Removal statutes must be strictly construed. “ * * * The power reserved to the states under the Constitution to provide for the determination of controversies in their courts, may be restricted only by the action of Congress in conformity to the Judiciary Articles of the Constitution. ‘Due regard for the rightful independence of state governments, which should actuate federal courts, requires that they scrupulously confine their own jurisdiction to the precise limits which the statute has defined’. * * * ” Shamrock Oil & Gas Corp. v. Sheets (1941), 313 U.S. 100, 61 S.Ct. 868, 85 L.Ed. 1214, 1219 (headnote 4).
The removal petitions herein aver that the respective plaintiffs were, at the time of the removals citizens of Tennessee, respectively; that the corporate defendant was, at the time of the removals, an Illinois corporation, not incorporated by Tennessee, with its principal place of business in Illinois; and that the individual defendant was, at the time of the removals, a citizen of Mississippi. These allegations appear to establish the essential facts of diversity of citizenship at the time of removal, as contemplated by 28 U.S.C. § 1441(b), which governs these actions, and Sec. 1332(a) (1) and (c).
However, the removal petitions are defective in that they do not allege the citizenship of either the corporate or the individual defendants at the time these actions were commenced. “ * * * The sum of [a line of Supreme Court] * * * decisions * * * certainly is that such allegation [s] of citizenship of [the parties] at the date of commencing [the] suit[s] in the state court as to demonstrate that [they were] not, at that moment, [citizens] of the same state as the other party, is of the essence of jurisdiction, and being so essential, [their] absence can neither be overlooked nor supplied by inference nor cured by amendment. * * * ” La Belle Box Co. v. Stricklin, C.C.A.6th (1914), 218 F. 529, 533 [5, 6].

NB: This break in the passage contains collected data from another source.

/-- A result or a release reaches a member: its destination is written, held by an operand guard or a frozen scratchpad, in the cycle before its
tag completes and, with `k` = 2, the use releases here (R202, R220, R405). Of a use whose contributions have differed only the error release counts (R227): members of
a broadcast that were served before are not called back (log 79). -/
def execCollectiveResultArrival (s : State) : Out :=
  let c := s.evt.core
  let gi := s.evt.id
  match (s.group gi).use s.evt.n, (s.core c).collEntry gi s.evt.n with
  | some u, some p =>
    if s.evt.k = 2 then .next (if u.released.contains c then s else s.releaseUse gi u.num c)
    else if u.released.contains c || p.writing || (u.differed && s.evt.k = 0) then .next s
    else match s.putOff c false .collectiveResultArrival with
    | some t => .next t
    | none =>
      let d := useDesc p
      let q := { p with writing := true, err := u.differed, data := if u.differed || !receives d c then [] else u.result }
      .next (((s.modPend c p.id fun _ => q).after 1 0 .collectiveResultArrival { s.evt with k := 2 }).completeIn c p.id 1)
  | _, _ => .next s

/-! ## Writes of the group table (R402, R407) -/

/-- After a change of `V` or `MASK` the members are level again (R407; log 10): the uses are numbered on from one that none has reached, an
`XCOLL` that waits in `Q.CO` belongs to the first of them and is tried again, and a member that owes a share of an aborted use still owes it. -/
def State.levelGroup (s : State) (gi : Nat) (was : BitVec 1024) : State :=
  let g := s.group gi
  let cores := (List.range 1024).map coreOfNat
  let top := g.issued.foldl (fun m p => max m p.2) (g.aborted.foldl (fun m n => max m (n + 1)) 0)
  let owes := fun (c : CoreId) => if was.getLsbD c.val then (g.aborted.filter fun n => decide (g.count c ≤ n)).length else 0
  let most := cores.foldl (fun m c => max m (owes c)) 0
  let next := top + most
  let mine := fun (p : Pend) => p.kind == .xcoll && collGroup p.c == gi && !p.performed && !g.aborted.contains p.use
  let s := cores.foldl (fun s c =>
    if ((s.core c).qco.any mine) then s.modCore c fun x =>
      { x with qco := (x.qco.foldl (fun (a : List Pend × Nat) p =>
          if mine p then ({ p with ws := [BitVec.ofNat 64 a.2] } :: a.1, a.2 + 1) else (p :: a.1, a.2)) ([], next)).1.reverse }
    else s) s
  let issued := cores.filterMap fun c =>
    let n := next + ((s.core c).qco.filter mine).length - owes c
    if n = 0 then none else some (c.val, n)
  let s := s.setGroup gi { g with
    aborted := (List.range most).map (fun i => top + i) ++ g.aborted, issued := issued
    passed := if next = 0 then [] else cores.map fun c => (c.val, next) }
  cores.foldl (fun s c => if (s.core c).qco.isEmpty then s else s.kickColl c) s

/-- A write of a group's entry: refused while a use is open if it would change `V` or `MASK`. -/
def execCollectiveGroupWrite (s : State) : Out :=
  let off := s.evt.n
  let w := s.evt.dw
  let port := s.evt.port
  if off < 0x30000 ∨ 0x40000 ≤ off ∨ off % 8 ≠ 0 then .next (s.answerHost port 1)
  else
    let gi := (off - 0x30000) / 256
    let o := off % 256
    let g := s.group gi
    if o = 0 then
      let changes := g.v != w.getLsbD 63
      if changes && g.busy then .next (s.answerHost port 1)
      else
        let s := if changes then (s.setGroup gi { g with v := w.getLsbD 63 }).levelGroup gi g.mask else s
        let s := if w.getLsbD 62 then s.after 0 2 .collectiveAbort { EvArg.ofCore 0 with n := gi } else s
        .next (s.answerHost port 0)
    else if 0x80 ≤ o then
      let i := (o - 0x80) / 8
      let m := (g.mask &&& ~~~((BitVec.allOnes 64).setWidth 1024 <<< (64 * i))) ||| (w.setWidth 1024 <<< (64 * i))
      if m = g.mask then .next (s.answerHost port 0)
      else if g.busy then .next (s.answerHost port 1)
      else .next (((s.setGroup gi { g with mask := m }).levelGroup gi g.mask).answerHost port 0)
    else .next (s.answerHost port 1)

/-- A member's collective ends with ERROR; of a result that the root has begun to send, its destination takes any mix of old and new elements
(R407). -/
def State.mixResult (s : State) (c : CoreId) (p : Pend) (u : Use) : State :=
  let b := eszWidth p.esz / 8
  let n := if u.sent && !u.differed && receives (useDesc p) c then collCount p.c else 0
  let r := (List.range n).foldl (fun (r : List Move × State) i =>
    (if Config.freeBool r.2.free then r.1 ++ [⟨i * b, p.a.toNat + i * b, b, true⟩] else r.1, r.2.tickFree)) ([], s)
  (r.2.modPend c p.id fun q => { q with err := true, writing := true, data := u.result, moves := r.1 }).completeIn c p.id 1

/-- One open use ends (R407). -/
def State.abortUse (s : State) (gi : Nat) (u : Use) : State :=
  let ms := u.members
  let s := ms.foldl (fun s c =>
    if u.released.contains c then s
    else match (s.core c).collEntry gi u.num with
      | some p => s.mixResult c p u
      | none => s) s
  let g := s.group gi
  let g := ms.foldl (fun g c => g.pass c (u.num + 1)) g
  let g := { g with opens := g.opens.filter (fun v => v.num != u.num), uses := g.uses + 1, aborted := u.num :: g.aborted }
  ms.foldl (fun s c => s.kickColl c) (s.setGroup gi g)

/-- `ABORT` ends every open use, in increasing order (R407). -/
def execCollectiveAbort (s : State) : Out :=
  let gi := s.evt.n % 256
  let g := s.group gi
  let us := ((g.opens.filter fun u => !u.over).map Use.num).foldl insertNat []
  .next (us.foldl (fun s n => match (s.group gi).use n with | some u => s.abortUse gi u | none => s) s)

end Sys2Proof.Machine
end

It is alleged elsewhere than in the removal petitions in these records that at the time of the commencement of these actions the corporate defendant was a Chicago corporation and that the individual defendant was a resident of Mississippi. It is reasonably inferable therefrom that the corporate defendant was then incorporated in Illinois and that the individual defendant was not a resident of Tennessee. Apart from the rule that the absence of proper allegations of citizenship at the time of the commencement of these actions cannot be supplied by inference, La Belle Box Co. v. Stricklin, supra, it is not reasonably inferable from the removed records that, at the time -of the commencement of these actions, the corporate defendant was not incorporated also by Tennessee and did not have its principal place of business in Tennessee, nor that the individual defendant was not a citizen of Tennessee, although a resident of Mississippi.

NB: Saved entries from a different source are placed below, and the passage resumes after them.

-- ==== Sys2Proof/Machine/Flowstone.lean ====
section
/-! DEFINITION. The Flowstone layer: checkpoints (R263 to R265, R457 to R464), power loss and resume (R465 to R470, R501), and power
gating (R472, R473). -/

namespace Sys2Proof.Machine

open Sys2Proof

/-- Every byte of a core's scratchpad reads zero, every full-empty bit is full, no cell is in error. -/
def State.clearScratch (s : State) (c : CoreId) : State :=
  let lo := scratchKey c 0
  let hi := lo + 2 ^ 21
  { s with mem := s.mem.filter fun q => !(decide (lo ≤ q.1) && decide (q.1 < hi))
           empty := s.empty.filter fun d => !(decide (lo / 8 ≤ d) && decide (d < hi / 8))
           spoilt := s.spoilt.filter fun k => !(decide (lo ≤ k) && decide (k < hi)) }

/-! ## The writes of a checkpoint (R461, R463, R465) -/

/-- One Flowstone record: its time in seventeenths of a ns, and its bytes with their offsets, in the order in which they are written. -/
structure FlowStep where
  dur : Nat
  writes : List (Nat × List Byte)

/-- The lines of each round (R463). -/
def rounds : Nat → List Nat → List (List Nat)
  | 0, l => [l]
  | n + 1, l => if l.length ≤ 2048 then [l] else l.take 2048 :: rounds n (l.drop 2048)

/-- A capture slot's frame (R457): no cause belongs to a checkpoint, and nothing of its bundle is owed. -/
def Snap.frame (q : Snap) (stamp : Word) : List Byte :=
  (List.range 160).flatMap (q.prim.frameVec ⟨q.prim.pc, q.sbt, q.qlimit, q.felimit, 0, 0, 0, stamp⟩)

/-- Bytes in records of 512. -/
def in512 (off : Nat) (bs : List Byte) : List (Nat × List Byte) :=
  (List.range ((bs.length + 511) / 512)).map fun i => (off + 512 * i, (bs.drop (512 * i)).take 512)

/-- The records of the capture phase share its 1,975 ns equally (log 17). -/
def shareTime (ws : List (Nat × List Byte)) : List FlowStep :=
  let n := ws.length
  ws.zipIdx.map fun w => ⟨33575 * (w.2 + 1) / n - 33575 * w.2 / n, [w.1]⟩

/-- Log entries: each line's data with its tag word, 15 ns. -/
def logSteps (seq : Nat) (ls : List (Nat × List Byte × BitVec 8)) : List FlowStep :=
  ls.zipIdx.map fun q => ⟨255, [(flowData q.2, q.1.2.1), (flowTag q.2, natToBytes 8 (tagWord seq q.1.1 q.1.2.2))]⟩

/-- Lines applied to the shadow, 5 ns each. -/
def applySteps (ls : List (Nat × List Byte × BitVec 8)) : List FlowStep := ls.map fun l => ⟨85, applyLine l⟩

/-- The bytes that the `LCRC` of a checkpoint covers (R460). -/
def logCovered (seq : Nat) (ls : List (Nat × List Byte × BitVec 8)) (ext : List Byte) : List Byte :=
  (ls.flatMap fun l => natToBytes 8 (tagWord seq l.1 l.2.2)) ++ (ls.flatMap fun l => l.2.1) ++ ext

/-- The commit record of a checkpoint (R460); an `OPEN` record carries no log. -/
def Ckpt.record (k : Ckpt) (q : Snap) (log : Option (List (Nat × List Byte × BitVec 8))) : Commit :=
  let ls := log.getD []
  let ext := q.prim.extension
  { seq := k.seq, isOpen := log.isNone, rounds := (rounds 16 k.lines).length, dirty := k.lines.length, nlog := ls.length, stamp := k.stamp
    extLen := if log.isNone then 0 else ext.length
    lcrc := if log.isNone then 0 else crc32c (logCovered k.seq ls ext)
    ccrc := if log.isNone then 0 else crc32c (q.frame k.stamp) }

/-- The records of a checkpoint in their order (R461, R463): capture slot and extension, with the `OPEN` record of a checkpoint of several
rounds before or after them (log 17), the rounds, the commit record, its application and the mark. -/
def State.flowSteps (s : State) (c : CoreId) (k : Ckpt) (q : Snap) : List FlowStep :=
  let rs := (rounds 16 k.lines).map fun r => r.map fun n => s.lineOf c n
  let last := rs.getLastD []
  let capture := in512 (flowCapture k.seq) (q.frame k.stamp) ++ in512 (flowExt k.seq) q.prim.extension
  let opened := if rs.length ≤ 1 then [] else [(flowRecord k.seq, (k.record q none).bytes)]
  shareTime (if Config.freeBool s.free then opened ++ capture else capture ++ opened) ++
    (rs.dropLast.flatMap fun r => logSteps k.seq r ++ applySteps r) ++ logSteps k.seq last ++
    [⟨340, [(flowRecord k.seq, (k.record q (some last)).bytes)]⟩] ++ applySteps last ++
    [⟨85, [(flowRecord k.seq + 0x30, natToBytes 8 (2 ^ 63))]⟩]

/-- A record is written. -/
def State.doFlow (s : State) (c : CoreId) (st : FlowStep) : State := st.writes.foldl (fun s w => s.writeFlow c w) s

/-- A record is torn after some of its time: the bytes written so far stand, how many is open (R465), but no more than that share of its bytes
(log 127). -/
def State.tearFlow (s : State) (c : CoreId) (st : FlowStep) (past : Nat) : State :=
  let n := Config.freeLatency s.free % ((st.writes.map fun w => w.2.length).sum * past / st.dur + 1)
  (st.writes.foldl (fun (r : Nat × State) w => (r.1 - w.2.length, r.2.writeFlow c (w.1, w.2.take r.1))) (n, s.tickFree)).2

/-- The area after some time: `t` and `e` count seventeenths of a ns. At a warning, a record with at most 5 ns left is finished (R465); at a
failing write (`fail`), the record in progress is not (R464). -/
def runFlow (c : CoreId) (fail : Bool) : List FlowStep → Nat → Nat → State → State
  | [], _, _, s => s
  | st :: l, t, e, s =>
    if e < t then s
    else if t + st.dur ≤ e then runFlow c fail l (t + st.dur) e (s.doFlow c st)
    else if !fail && decide (t + st.dur ≤ e + 85) then s.doFlow c st
    else s.tearFlow c st (e - t)

/-- The part of a checkpoint's capture that has no layout goes to its slot, which counts as it reads (log 20). -/
def State.openSlot (s : State) (c : CoreId) (k : Ckpt) : State :=
  s.modCore c fun x => { x with flow := { snaps := vset x.flow.snaps k.seq k.snap, fates := vset x.flow.fates k.seq .stands } }

/-- The area with every record of a checkpoint written. -/
def State.flowWhole (s : State) (c : CoreId) (k : Ckpt) : State :=
  match k.snap with
  | none => s
  | some q => ((s.flowSteps c k q).foldl (fun s st => s.doFlow c st) (s.openSlot c k)).tickFree

/-- The area as a warning or a failing write leaves it now. -/
def State.flowNow (s : State) (c : CoreId) (k : Ckpt) (fail : Bool) : State :=
  match k.snap with
  | none => s
  | some q => (runFlow c fail (s.flowSteps c k q) 0 (10 * (s.cycle - k.began)) (s.openSlot c k)).tickFree

/-- The ns of a checkpoint's steps 3 to 6 (R264). -/
def Ckpt.ns (k : Ckpt) : Nat := 2000 + 20 * k.lines.length

/-- The ends of the phases of a checkpoint, in ns (R461, R463). -/
def Ckpt.phaseEnds (k : Ckpt) : List Nat :=
  let rs := (rounds 16 k.lines).map List.length
  let body := rs.dropLast.flatMap fun n => [15 * n, 5 * n]
  let n := rs.getLastD 0
  ((1975 :: body ++ [15 * n, 20, 5 * n, 5]).foldl (fun (r : List Nat × Nat) d => (r.1 ++ [r.2 + d], r.2 + d)) ([], 0)).1

/-- The mesh cycle in which some ns of a checkpoint have passed: they convert to cycles of the tile's clock (R264, R521). -/
def State.ckptAt (s : State) (c : CoreId) (k : Ckpt) (ns : Nat) : Nat :=
  s.meshAt c (k.heldAt + (ns * (s.tile (s.tileOf c)).freq + 9) / 10)

/-! ## Freezing (R263) -/

/-- Whether an operation without a memory access would wait now (R234, R445, R522). -/
def State.wouldWait (s : State) (c : CoreId) (k : Fin 8) (w : Win) (o : IssOp) (op : Op) : Bool :=
  let t := s.performWin c k w o false
  let r : Out := match o.instr with
    | .fence x => execFence x t
    | .xdfence x => execXdfence x t
    | .xfence x => execXfence x t
    | .drain x => execDrain x t
    | .pfence x => execPfence x t
    | .pop x => execPop x t
    | .popt x => execPopt x t
    | .twaita x => execTwaita x t
    | .twaity x => execTwaity x t
    | .cntw x => execCntw x t
    | _ => .next (t.withPops op fun u => u)
  match r with
  | .next u => u.iss.again
  | _ => false

/-- Whether a scavenger's operation in flight completes when the barrel freezes: its memory access has performed, or it has none and no
wait (R263). -/
def State.completes (s : State) (c : CoreId) (k : Fin 8) (w : Win) : Bool :=
  w.done || (match w.op with
    | none => false
    | some o =>
      let op := (o.instr.op?).getD ⟨true, .none, 0, false, false, 0, 0, 0, 0, false, false, false, 0, 0, 0⟩
      !w.late && ((s.performWin c k w o true).memAccess k o.instr op w.extra).isNone && !s.wouldWait c k w o op)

The necessary allegations as to the diversity of citizenship of the parties at the time of the commencement of these actions, accordingly, do not appear from the respective records in these actions, and the time for supplying corrective amendments as to missing allegations has elapsed. F. & L. Drug Corp. v. American Central Ins. Co., D.C.Conn. (1961), 200 F.Supp. 718. Therefore, this Court’s jurisdiction is limited to a determination of its own jurisdiction and the power to remand the actions to the state court whence they came if it appears that the actions were removed improvidently and without jurisdiction. 28 U.S.C. § 1447 (c); In Re MacNeil Bros. Co., C.A. 1st (1958), 259 F.2d 386; McMahon v. Fontenot, D.C.Ark. (1963), 212 F.Supp. 812; Orleans Materials & Equipment Co. v. Isthmian Lines, Inc., D.C.La. (1963), 213 F.Supp. 325.
It does appear to the Court that these actions were removed improvidently and without jurisdiction, and an order of remand of the actions is being entered.
. The force of this authority is not diminished by the allowance of a corrective amendment by the appellate court long after the case had been tried and while it was being considered on appeal.
. Allegation of a party’s residence is not a sufficient allegation of his citizenship. Realty Holding Company v. Donaldson (1925), 268 U.S. 398, 45 S.Ct. 521, 69 L.Ed. 1014, 1015.